Data shown =>
___

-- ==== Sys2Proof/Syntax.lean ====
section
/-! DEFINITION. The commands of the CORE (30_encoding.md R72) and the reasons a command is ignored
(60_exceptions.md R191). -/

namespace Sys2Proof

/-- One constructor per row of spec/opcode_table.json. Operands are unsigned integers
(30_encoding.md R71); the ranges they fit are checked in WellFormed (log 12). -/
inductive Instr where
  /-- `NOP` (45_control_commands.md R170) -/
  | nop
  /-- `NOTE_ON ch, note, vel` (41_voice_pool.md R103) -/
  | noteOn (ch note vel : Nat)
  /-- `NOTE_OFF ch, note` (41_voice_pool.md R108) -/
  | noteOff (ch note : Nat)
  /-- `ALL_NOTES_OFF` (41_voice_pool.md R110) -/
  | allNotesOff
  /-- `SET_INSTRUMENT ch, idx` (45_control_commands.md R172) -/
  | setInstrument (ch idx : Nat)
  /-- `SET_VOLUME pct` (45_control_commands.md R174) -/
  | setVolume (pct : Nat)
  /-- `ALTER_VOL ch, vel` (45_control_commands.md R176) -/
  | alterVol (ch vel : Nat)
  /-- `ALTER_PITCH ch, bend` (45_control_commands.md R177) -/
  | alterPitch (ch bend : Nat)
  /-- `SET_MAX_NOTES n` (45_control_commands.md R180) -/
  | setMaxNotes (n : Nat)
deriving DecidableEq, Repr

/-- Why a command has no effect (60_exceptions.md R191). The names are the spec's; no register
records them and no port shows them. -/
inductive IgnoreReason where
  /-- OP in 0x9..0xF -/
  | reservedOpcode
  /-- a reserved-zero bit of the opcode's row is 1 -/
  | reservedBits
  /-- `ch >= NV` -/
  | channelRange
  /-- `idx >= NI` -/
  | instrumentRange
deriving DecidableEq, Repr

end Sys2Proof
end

___

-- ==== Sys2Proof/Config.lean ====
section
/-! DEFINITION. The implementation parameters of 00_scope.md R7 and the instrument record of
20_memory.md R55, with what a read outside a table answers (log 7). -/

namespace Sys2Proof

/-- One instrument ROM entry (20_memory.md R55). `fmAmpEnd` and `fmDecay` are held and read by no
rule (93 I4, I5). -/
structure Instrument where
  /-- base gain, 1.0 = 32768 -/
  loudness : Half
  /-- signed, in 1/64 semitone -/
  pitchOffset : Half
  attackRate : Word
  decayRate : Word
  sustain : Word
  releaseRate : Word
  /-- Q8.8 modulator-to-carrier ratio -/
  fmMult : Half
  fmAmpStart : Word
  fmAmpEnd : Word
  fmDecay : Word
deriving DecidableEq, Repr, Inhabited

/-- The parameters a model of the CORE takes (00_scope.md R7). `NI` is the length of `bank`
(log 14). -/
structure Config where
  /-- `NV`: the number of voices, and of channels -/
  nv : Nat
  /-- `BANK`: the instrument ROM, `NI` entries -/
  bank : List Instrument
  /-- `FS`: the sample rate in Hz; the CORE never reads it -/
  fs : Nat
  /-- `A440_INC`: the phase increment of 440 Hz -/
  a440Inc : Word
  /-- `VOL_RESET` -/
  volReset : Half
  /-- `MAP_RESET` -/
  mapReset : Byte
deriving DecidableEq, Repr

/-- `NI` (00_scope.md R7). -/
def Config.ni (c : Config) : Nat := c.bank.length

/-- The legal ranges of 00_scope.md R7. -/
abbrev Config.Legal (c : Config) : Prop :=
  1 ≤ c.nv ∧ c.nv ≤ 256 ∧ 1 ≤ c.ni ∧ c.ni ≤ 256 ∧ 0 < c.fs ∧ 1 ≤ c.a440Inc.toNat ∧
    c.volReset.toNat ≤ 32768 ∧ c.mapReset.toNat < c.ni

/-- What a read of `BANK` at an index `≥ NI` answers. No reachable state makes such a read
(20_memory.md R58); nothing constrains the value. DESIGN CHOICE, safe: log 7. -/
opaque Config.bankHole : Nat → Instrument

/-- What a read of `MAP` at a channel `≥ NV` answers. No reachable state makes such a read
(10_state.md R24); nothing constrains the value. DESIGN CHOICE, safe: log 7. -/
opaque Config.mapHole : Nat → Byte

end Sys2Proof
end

___

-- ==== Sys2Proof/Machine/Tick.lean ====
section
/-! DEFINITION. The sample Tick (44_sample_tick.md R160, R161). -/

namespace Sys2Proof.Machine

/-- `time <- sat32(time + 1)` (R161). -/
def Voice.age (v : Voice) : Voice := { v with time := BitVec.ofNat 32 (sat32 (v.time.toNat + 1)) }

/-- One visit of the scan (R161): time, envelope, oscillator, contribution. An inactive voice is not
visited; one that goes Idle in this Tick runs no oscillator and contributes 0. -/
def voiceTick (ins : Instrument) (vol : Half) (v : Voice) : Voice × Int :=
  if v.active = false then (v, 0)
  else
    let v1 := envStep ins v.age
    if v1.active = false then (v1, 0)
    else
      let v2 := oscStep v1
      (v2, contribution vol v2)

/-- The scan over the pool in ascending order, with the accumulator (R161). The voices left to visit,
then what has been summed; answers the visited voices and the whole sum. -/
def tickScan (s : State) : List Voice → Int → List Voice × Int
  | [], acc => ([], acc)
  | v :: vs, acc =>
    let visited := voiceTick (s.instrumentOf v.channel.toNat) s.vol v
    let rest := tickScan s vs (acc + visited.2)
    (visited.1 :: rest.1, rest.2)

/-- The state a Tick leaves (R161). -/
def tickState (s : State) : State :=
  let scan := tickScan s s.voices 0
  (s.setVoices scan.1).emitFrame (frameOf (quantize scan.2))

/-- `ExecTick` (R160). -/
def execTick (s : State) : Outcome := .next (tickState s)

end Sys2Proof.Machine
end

___

Activity =>
Each line of the entries that contains the word "Half" should be listed.

Expected output =>
  loudness : Half
  pitchOffset : Half
  fmMult : Half
  volReset : Half
def voiceTick (ins : Instrument) (vol : Half) (v : Voice) : Voice × Int :=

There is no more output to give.